Como de costumbre la Historia la escriben (dicen) los vencedores. Y es por ello que quisimos los que hoy portamos occidental documento identificatorio (¿es preciso?) dejar de lado la energía que los aztecas imprimían a los pedernales que con sus pies impulsaban hacia el cielo de Huitzilopochtli, o la que, entre risas, empleaban los niños incas para evitar que los objetos que de diversión les servían no tomasen contacto con el terrado de Pachacamac.
En Cochamba puedo contemplar, cada día, el afán de un nutrido grupo de niños cuyo futuro, al igual que el de los guerreros que dieron origen al Circo, parecía estar escrito. Niños cuyo porvenir quisieron (¿quiénes?) labrar en las mareas de juguete de desagües y vertederos, desvencijar en los efluvios del pegamento, anudar al sacrificio inmundo de una niñez sin juego.
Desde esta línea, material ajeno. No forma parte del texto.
-- ==== Sys2Proof/Tests/Slice0.lean ====
section
/-! SUPPORT. Tests: ill-formed words and configurations, decoding, small steps with the expected results of
95_test_vectors.md (the vector's name stands in each comment), and a witness for the hypotheses of every obligation. -/

namespace Sys2Proof.Tests

open Sys2Proof.Machine

/-! ## Ill-formed terms -/

/-- R70 (a): `opc` 0x06. -/
theorem test_illformed_opc : OpFields.illegal ⟨0x06, 0, 0⟩ = some .unassignedOpc := by decide

/-- R70 (b): BUSY with `a ≠ 0`. -/
theorem test_illformed_a : OpFields.illegal ⟨0x03, 0xFFFFFFFF, 0⟩ = some .operandANotZero := by decide

/-- R70 (c): START with `b ≠ 0`. -/
theorem test_illformed_b : OpFields.illegal ⟨0x02, 0x00001000, 0x01⟩ = some .operandBNotZero := by decide

/-- R5 (d). -/
theorem test_config_slow : RawConfig.refusal ⟨1, 0x26, 0x13, 0x3C, .slow⟩ = some .slowSpeed := by decide

/-- R5 (b). -/
theorem test_config_zero_code : RawConfig.refusal ⟨1, 0x26, 0, 0x3C, .fast⟩ = some .zeroShortCode := by decide

/-- R5 (a): equal codes. -/
theorem test_config_order : RawConfig.refusal ⟨1, 0x26, 0x26, 0x3C, .fast⟩ = some .codesNotOrdered := by decide

/-- R5 (a): a code as long as the slot. -/
theorem test_config_slot : RawConfig.refusal ⟨1, 0x3C, 0x13, 0x3C, .fast⟩ = some .codeNotBelowPeriod := by decide

/-- R5 (a): PERIOD above 0xFFFF. -/
theorem test_config_period : RawConfig.refusal ⟨1, 0x26, 0x13, 0x10000, .fast⟩ = some .periodTooLong := by decide

/-- R5 (c), R4: one LED above N_MAX. -/
theorem test_config_leds : RawConfig.refusal ⟨178956969, 0x26, 0x13, 0x3C, .fast⟩ = some .tooManyLeds := by decide

/-- R4, R5: TC1 with N_MAX LEDs is admitted. -/
theorem test_config_max : RawConfig.refusal ⟨178956968, 0x26, 0x13, 0x3C, .fast⟩ = none := by decide

/-! ## Decoding, each word written out from R67 and R68 -/

theorem test_decode_begin :
    decode 0b00000001_00000000000000000000000000000000_00000000 = .ok .begin := by decide

theorem test_decode_start :
    decode 0b00000010_00000000000000000001000000000000_00000000 = .ok (.start 0x1000) := by decide

theorem test_decode_busy :
    decode 0b00000011_00000000000000000000000000000000_00000000 = .ok .busy := by decide

theorem test_decode_rdstate :
    decode 0b00000100_00000000000000000000000000000000_00000000 = .ok .rdstate := by decide

theorem test_decode_poke :
    decode 0b00000101_10000000000000000001000000000001_10100101 = .ok (.poke 0x80001001 0xA5) := by decide

theorem test_decode_tick :
    decode 0b00010000_00000000000000000000000000000000_00000000 = .ok .tick := by decide

theorem test_decode_consume :
    decode 0b00100000_00000000000000000000000000000000_00000000 = .ok .consume := by decide

theorem test_decode_complete :
    decode 0b00100001_00000000000000000000000000000000_00000000 = .ok .complete := by decide

/-- R67: the same words through the host's numbering; a word below `nbits` bits reads as zero above them. -/
theorem test_decode_table_word :
    decodeTableWord 48 0x0500001000A5 = some (.poke 0x1000 0xA5) ∧ decodeTableWord 48 0x220000000000 = none ∧
      decodeTableWord 8 0x00 = none := by decide

/-! ## States the tests start from -/

/-- TC1 (R5) with `n` LEDs. -/
def tc1 (n : BitVec 32) (h : n.toNat ≤ Config.nMax) : Config where
  n := n
  longCode := 0x0026
  shortCode := 0x0013
  period := 0x003C
  shortPos := by decide
  shortLtLong := by decide
  longLtPeriod := by decide
  countFits := h

def noLeds : Config := tc1 0 (by decide)
def oneLed : Config := tc1 1 (by decide)
def sixLeds : Config := tc1 6 (by decide)

/-- A begun block at rest. -/
def idle (c : Config) : State := { State.reset with begun := true, cfg := c }

/-- The source bytes of P1 and of P2. -/
def bytesP1 : Memory := [(0x1000, 0xA5), (0x1002, 0xFF)]
def bytesP2 : Memory :=
  [(0x3000, 0x80), (0x3001, 0x01), (0x3002, 0xFF), (0x3004, 0xAA), (0x3005, 0x55), (0x3006, 0x0F), (0x3007, 0xF0),
    (0x3008, 0x12)]

/-- P1 before its START. -/
def restP1 : State := { idle oneLed with mem := bytesP1 }

/-- P2 before its START. -/
def restP2 : State := { idle sixLeds with mem := bytesP2 }

/-- The cycle of P2 at point (a), with the ring left out. -/
def streamingP2 : State :=
  { idle sixLeds with
    phase := .streaming, wr := 120, srcPtr := 0x300F, remBytes := 3, engRem := 184, engEn := true, refillEn := true,
    produced := 120, mem := bytesP2 }
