-- ==== Sys2Proof/Machine/Flags.lean ====
section
/-!
DEFINITION. The computed flags and lines: when ALERT# is asserted and SIREN is due, how the siren follows its cadence
(R166), the standing order (R44), and the STATUS_ACK (R43).
-/
namespace Sys2Proof.Machine

/-- Whether a kind is latched. -/
def AlertRec.latched (r : AlertRec) : Bool := r.latch.isSome

/-- Whether a kind's condition is present (R163). -/
def AlertRec.isPresent (r : AlertRec) : Bool := r.flag || !r.cranes.isEmpty

/-- Whether a kind's condition is present for a crane. -/
def State.hasAlert (s : State) (k : AlertKind) (c : Crane) : Bool := decide (c ∈ (s.alert k).cranes)

/-- ALERT# is asserted while a latched kind is in WARN or STOP mode (R166). -/
def State.alertDue (s : State) : Bool :=
  AlertKind.all.any (fun k => (s.alert k).latched && !decide ((s.alert k).mode = .quiet))

/-- SIREN is due while a latched kind is in STOP mode (R166). -/
def State.sirenDue (s : State) : Bool :=
  AlertKind.all.any (fun k => (s.alert k).latched && decide ((s.alert k).mode = .stop))

/-- The evaluation of the lines (R166). Under PULSED a running phase is left as it is, and a cadence that is not
running starts with an on phase. -/
def State.evaluateLines (s : State) : State :=
  let siren : Bool × Option Nat :=
    if s.sirenDue then
      match s.params.cadence with
      | .steady => (true, none)
      | .pulsed =>
        match s.lines.phase with
        | some e => (s.lines.siren, some e)
        | none => (true, some (s.now + Config.sirenPhaseTime))
    else (false, none)
  s.withLines ⟨s.alertDue, siren.1, siren.2⟩

/-- The standing order of a crane (R44). -/
def State.standingOrder (s : State) (c : Crane) : Order :=
  let r := s.svc c
  if r.lost || decide (r.state = .offline) then .rejoinRequired
  else if !(s.stopSet c).isEmpty && decide (r.order = .work) then .stop
  else r.order

/-! ### Gust and mean (R99, R100) -/

/-- G: the mean of the gust window rounded half up; 0 when the window is empty (R95, R99). -/
def gustOf (window : List Nat) : Nat := (window.sum + window.length / 2) / window.length

/-- M: A divided by 512, rounded half up (R100). -/
def meanOf (a : Nat) : Nat := (a + 256) / 512

def WindRec.gust (w : WindRec) : Nat := gustOf w.window
def WindRec.mean (w : WindRec) : Nat := meanOf w.acc

/-! ### The running lift and the STATUS_ACK -/

/-- A booking is running while it is ACTIVE or SUSPENDED (R151). -/
def Booking.running (b : Booking) : Bool :=
  match b.state with
  | .active | .suspended _ => true
  | .pending _ | .booked => false

/-- The crane's running booking (R151: at most one). -/
def State.runningLift (s : State) (c : Crane) : Option Booking :=
  s.bookings.find? (fun b => b.running && decide (b.crane = c))

/-- The sectors a crane waits for, in wait list order (R43). -/
def State.waitingSectors (s : State) (c : Crane) : List Sector :=
  (s.waits.filter (fun w => decide (w.crane = c))).map Wait.sector

/-- The STATUS_ACK of a crane, built from the records as they stand (R43). -/
def State.statusAck (s : State) (c : Crane) (code : Code) : StatusAck where
  code := code
  site := s.site
  service := (s.svc c).code
  order := s.standingOrder c
  stops := s.stopSet c
  held := s.sectorsIn c .held
  clearing := s.sectorsIn c .clearing
  seized := s.sectorsIn c .seized
  waiting := s.waitingSectors c
  lift := match s.runningLift c with
    | some b => b.id
    | none => 0
  wind := (s.windRec c).state
  unknown := (s.windRec c).unknown
  gust := (s.windRec c).gust

end Sys2Proof.Machine
end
Sabían los guerreros de la antiguedad que el futuro no estaba escrito. Por eso regresaban a casa, tras la batalla, y convertían en juego, magia y admiración las piruetas que un día les salvaron la vida, en aquel combate tiznado de inminente mortaja.
Igual los niños de Cochabamba, esos guerreros de peluche que hoy divierten al vecindario y colocan sonrisas como guirnaldas en el rostro admirado de quien, ante sus valerosos números circenses, puede recuperar por un instante el dulce sabor de la victoria, olvidando por un instante las penurias y tragedias de una vida remendada de estrecheces. Como los antiguos guerrilleros, algunos niños, en Cochabamba, recién vencido el adversario de hambre y miseria de una vida cercenada, recuperan sus habilidades. Y la mayor habilidad de un niño es el juego. Por eso, cuando malabaristas, admira el fascinado público su porte de guerreros. Guerreros de la esperanza, no de la humillación ni la derrota.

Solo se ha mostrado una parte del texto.